• Task details:
Write out, word for word, the part of the listing below that opens with the line containing "def capUp (cap" and closes with the line containing "def execThermalStep (t", keeping both of those lines and adding no others.

══════

-- ==== Sys2Proof/Machine/Power.lean ====
section
/-!
DEFINITION. Power, temperature, reset and bring-up (01_package.md, R15 to R25; 03_host_interface.md, R69).
-/

namespace Sys2Proof.Machine

open Sys2Proof

/-! ### Clock limits (R15, R17, R18) -/

/-- The power controller holds the clock below the commanded point (Table 1-8 PWRLIM). -/
def Power.limited (p : Power) : Bool := decide (p.powerCap.toNat < p.freqCmd.toNat)
/-- A thermal action holds the clock below the commanded point or stopped (Table 1-8 THERM). -/
def Power.hot (p : Power) : Bool := p.thermStopped || decide (p.thermCap.toNat < p.freqCmd.toNat)

/-- The power controller takes new values: PWRLIM_SEEN and THERM_SEEN are set when their bits become 1, and vector 1
signals that one of them rose. -/
def State.setPower (s : State) (p : Power) : State :=
  let lim := p.limited && !s.power.limited
  let hot := p.hot && !s.power.hot
  let t : State := { s with power := { p with pwrlimSeen := p.pwrlimSeen || lim, thermSeen := p.thermSeen || hot } }
  if lim || hot then t.signal 1 else t

/-- One step of 100 MHz down, to no less than 1.0 GHz; the limit starts from the commanded point. -/
def capDown (cap cmd : U16) : U16 := BitVec.ofNat 16 (max 1000 (min cap.toNat cmd.toNat - 100))
/-- One step of 100 MHz up; at the commanded point the limit is lifted. -/
def capUp (cap cmd : U16) : U16 :=
  let up := cap.toNat + 100
  if cmd.toNat ≤ up then 2400 else BitVec.ofNat 16 up

/-- POWER_SAMPLE: every 1 µs; 1,000 samples make a window. -/
def execPowerSample (mw : U32) (s : State) : Host.Outcome State Fault Refusal :=
  let p := s.power
  if s.now < p.lastSample + 1000 then .next s
  else
    let sum := p.windowSum + mw.toNat
    let full := 1000 ≤ p.windowCount + 1
    .next { s with power := { p with
      lastSample := s.now
      windowSum := if full then 0 else sum
      windowCount := if full then 0 else p.windowCount + 1
      windowMean := if full then sum / (p.windowCount + 1) else p.windowMean } }

/-- POWER_THROTTLE_STEP, with the controller's estimate of the next window in mW: at most one step each 10 µs. -/
def execPowerThrottleStep (estimate : U32) (s : State) : Host.Outcome State Fault Refusal :=
  let p := s.power
  if s.now < p.lastPowerStep + 10000 then .next s
  else if 3600000 < estimate.toNat then
    .next (s.setPower { p with powerCap := capDown p.powerCap p.freqCmd, lastPowerStep := s.now })
  else if p.windowMean < 3450000 && p.powerCap ≠ 2400 then
    .next (s.setPower { p with powerCap := capUp p.powerCap p.freqCmd, lastPowerStep := s.now })
  else .next s

/-- THERMAL_STEP, with the hottest junction in thousandths of a degree (log entry 49): every 10 µs. -/
def execThermalStep (t : U32) (s : State) : Host.Outcome State Fault Refusal :=
  let p := s.power
  if p.thermStopped || s.now < p.lastThermStep + 10000 then .next s
  else if 105000 < t.toNat then .next (s.setPower { p with thermCap := capDown p.thermCap p.freqCmd, lastThermStep := s.now })
  else if t.toNat < 100000 && p.thermCap ≠ 2400 then
    .next (s.setPower { p with thermCap := capUp p.thermCap p.freqCmd, lastThermStep := s.now })
  else .next s

/-- THERMAL_STOP: above 115 °C the compute-die clock stops, THERM is set, the thermal vector and a THERMSTOP event are
raised (Table 1-4); THERM_SEEN is set where THERM becomes 1 (Table 1-8). -/
def execThermalStop (t : U32) (s : State) : Host.Outcome State Fault Refusal :=
  let p := s.power
  if p.thermStopped || t.toNat ≤ 115000 then .next s
  else
    let u := s.setPower { p with thermStopped := true }
    let u := if p.hot then u.signal 1 else u
    .next (u.setErr 4 u.power.pwrstat 0)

══════

• Response below:
def capUp (cap cmd : U16) : U16 :=
  let up := cap.toNat + 100
  if cmd.toNat ≤ up then 2400 else BitVec.ofNat 16 up

/-- POWER_SAMPLE: every 1 µs; 1,000 samples make a window. -/
def execPowerSample (mw : U32) (s : State) : Host.Outcome State Fault Refusal :=
  let p := s.power
  if s.now < p.lastSample + 1000 then .next s
  else
    let sum := p.windowSum + mw.toNat
    let full := 1000 ≤ p.windowCount + 1
    .next { s with power := { p with
      lastSample := s.now
      windowSum := if full then 0 else sum
      windowCount := if full then 0 else p.windowCount + 1
      windowMean := if full then sum / (p.windowCount + 1) else p.windowMean } }

/-- POWER_THROTTLE_STEP, with the controller's estimate of the next window in mW: at most one step each 10 µs. -/
def execPowerThrottleStep (estimate : U32) (s : State) : Host.Outcome State Fault Refusal :=
  let p := s.power
  if s.now < p.lastPowerStep + 10000 then .next s
  else if 3600000 < estimate.toNat then
    .next (s.setPower { p with powerCap := capDown p.powerCap p.freqCmd, lastPowerStep := s.now })
  else if p.windowMean < 3450000 && p.powerCap ≠ 2400 then
    .next (s.setPower { p with powerCap := capUp p.powerCap p.freqCmd, lastPowerStep := s.now })
  else .next s

/-- THERMAL_STEP, with the hottest junction in thousandths of a degree (log entry 49): every 10 µs. -/
def execThermalStep (t : U32) (s : State) : Host.Outcome State Fault Refusal :=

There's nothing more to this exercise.